Why I Stopped Using My Apple Watch

About 8 months ago, I strapped my Apple Watch back on my wrist, resolved to add an extra layer of commitment to my fitness journey.

I’d already been committed to fitness for years. I’ve oscillated between 3-4 workout weeks to 6-7, depending on my goals, for at least 5 years. I say this because I want to distinguish that I’d already habitually been an active human being for a while. The Apple Watch wasn’t an attempt at jump starting a physical journey (which one could argue is a healthy tool for such an endeavor), but rather a means of committing to a stricter one.

I’d love to admit that my sole motivation for increased physical activity was mental clarity and wellness, but it would be misleading to say my motivations were anything but vanity. My stream of consciousness was sadly simple: “get shredded” and “bikini ready”. I earnestly try to transcend the body pressures social media creates, but I too lose the battle sometimes. Social media has an insidious way of planting seeds of self-doubts and fallacies that grow subtly with time.

Those seeds eventually manifested into a need for a more refined figure, which translated to ramping up the physical activity, which was already more than enough by most measures. My heart of hearts knew this didn’t align well with my values of body positivity. It didn’t align with the simple, but profound reasons I learned to love exercise in the first place: to temper anxiety and boost my mood. Yet, in the trenches of insecurity, I duped myself with straightforward rationale: Exercise = good. More of it = better.

“I’m doing this to be more healthy” said the girl who checked out as perfectly healthy already. I had to tell myself such a lie because I was too embarrassed to admit the insecurity motivating it all.
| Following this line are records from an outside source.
/-- The life-cycle state's code (R393 Table 16-1). -/
def LifeCycle.code : LifeCycle → Nat
  | .blank => 0 | .vendorTest => 1 | .provisioned => 2 | .development => 3 | .field => 4 | .returned => 5 | .scrapped => 6

/-- The 256 pitches and the operator domain, in number order (R14). -/
def allDoms : List Nat := List.range 257

def State.foldDoms (s : State) (l : List Nat) (f : State → Nat → State) : State := l.foldl f s

/-! ### The device clock (R324) -/

/-- Nanoseconds since the cold reset. -/
def State.now (s : State) : Nat := s.clock.mono

/-- The clock after `dt` nanoseconds of the reference, at its steered rate. While a backward move is being caught up, TIME_NOW holds its
value (R328). -/
def Clock.pass (c : Clock) (dt : Nat) : Clock :=
  let n := (dt * c.speed + c.part) / 1000000000
  { c with mono := c.mono + dt, part := (dt * c.speed + c.part) % 1000000000, frac := c.frac - n, tai := c.tai + (n - c.frac) }

/-- `dt` nanoseconds pass. -/
def State.pass (s : State) (dt : Nat) : State := { s with clock := s.clock.pass dt }

/-- Nanoseconds of the reference until TIME_NOW reaches a value, rounded up. -/
def Clock.until (c : Clock) (t : Nat) : Nat := ((t - c.tai + c.frac) * 1000000000 - c.part + (c.speed - 1)) / c.speed

/-- Time passes up to an instant, unless it is past already. -/
def State.passTo (s : State) (t : Nat) : State := s.pass (t - s.now)

/-- The clock is trusted while LOCKED or HOLDOVER with SET 1 (R329). -/
def Clock.trusted (c : Clock) : Bool := (c.state = .locked || c.state = .holdover) && c.set

/-- Core cycles counted in a region since its cores were reset: 2 a nanosecond while its islands are clocked, 1 under SHED (R343, R372, R428;
log entry 29). -/
def State.regionCycles (s : State) (r : Nat) : Nat :=
  let R := s.region r
  R.cycleBase + (if R.power = .active && !s.boot.bivvy then (if s.tamper.shed then 1 else 2) * (s.now - R.cycleSince) else 0)

/-- CYCLE of a core (R301). -/
def State.cycleOf (s : State) (k : Nat) : BitVec 64 := (s.core k).cycle + BitVec.ofNat 64 (s.regionCycles (k / 12))

/-- A free value: `n` bytes that nothing constrains. -/
def State.fresh (s : State) (n : Nat) : Bytes × State := (Config.free s.free n, { s with free := s.free + 1 })

/-! ### The trail log (R411 to R422) -/

/-- Severities (R411). -/
def info : Nat := 0

def notice : Nat := 1

def warning : Nat := 2

def errorSeverity : Nat := 3

def security : Nat := 4

def critical : Nat := 5

/-- ORIGIN (R411): 0 chip, 1 pitch, 2 operator domain, 3 region, 4 block, 5 cell, 6 LIU, 7 hash engine, 8 entropy
source, 9 warden, 10 contact. -/
def originOf (kind number : Nat) : Nat := kind * 4096 + number % 4096

def domOrigin (d : Nat) : Nat := if d < 256 then originOf 1 d else originOf 2 0

/-- The codes of the warden category that are rate limited: path faults and WARDEN_SATURATED (R412, R363). The spec
gives them no number (log entry 21). -/
def codePathFault : Nat := 0x1110

def codeSaturated : Nat := 0x1111

/-- Numbers that the model gives to entry codes the spec names without a number (log entry 22). -/
def codeDirty : Nat := 0x1704

/-- Codes that bypass rate limiting (R412, R420). -/
def exempt (code : Nat) : Bool :=
  code < 0x100 || (0x900 ≤ code && code ≤ 0xAFF) || (0x1000 ≤ code && code ≤ 0x10FF) ||
    (0x1100 ≤ code && code ≤ 0x11FF && code != codePathFault && code != codeSaturated) ||
    (0x1200 ≤ code && code ≤ 0x12FF)

/-- Bytes 0 to 47 of an entry (R411). -/
def LogEntry.head (e : LogEntry) : Bytes :=
  leBytes 8 e.seq ++ leBytes 8 e.time ++ leBytes 2 e.code ++ leBytes 2 e.origin ++ leBytes 1 e.flags ++
    leBytes 3 e.suppressed ++ slice e.data 0 24

/-- The 64 bytes of an entry. -/
def LogEntry.bytes (e : LogEntry) : Bytes := e.head ++ slice e.chain 0 16

/-- The previous CHAIN of a genesis entry (R413). -/
def genesisChain (seq : Nat) : Bytes := (sha384 (ascii "KALLAN-TRAIL-V01" ++ Config.serial ++ leBytes 8 seq)).take 16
So out I set on a journey to add more activity and less rest into an already chaotically busy life.

Sweet, sweet rest, I’m sorry we steamroll over you in this hurry culture we perpetuate (more on this in another blog).

Rule number one: rest was not on the agenda. The entire goal of wearing a watch was to serve as a reminder to move my body that much more, to add activity during otherwise still moments. To go on extra beach walks if I hadn’t quite completed my ‘calorie goal’ for the day. My goal was quite literally to eliminate rest from the equation. Adios, sweet friend.

So it began: ring completions, digital awards for arbitrary goals like closing your rings for 17 days in a row or burning your highest amount of calories EVER in a single day. Hmm, I kind of like this. I feel powerful, strong and fit. I feel accomplished. It’s a game. It’s an addiction. It’s inherently designed to be an addiction. But it’s ok because it’s a healthy addiction, right?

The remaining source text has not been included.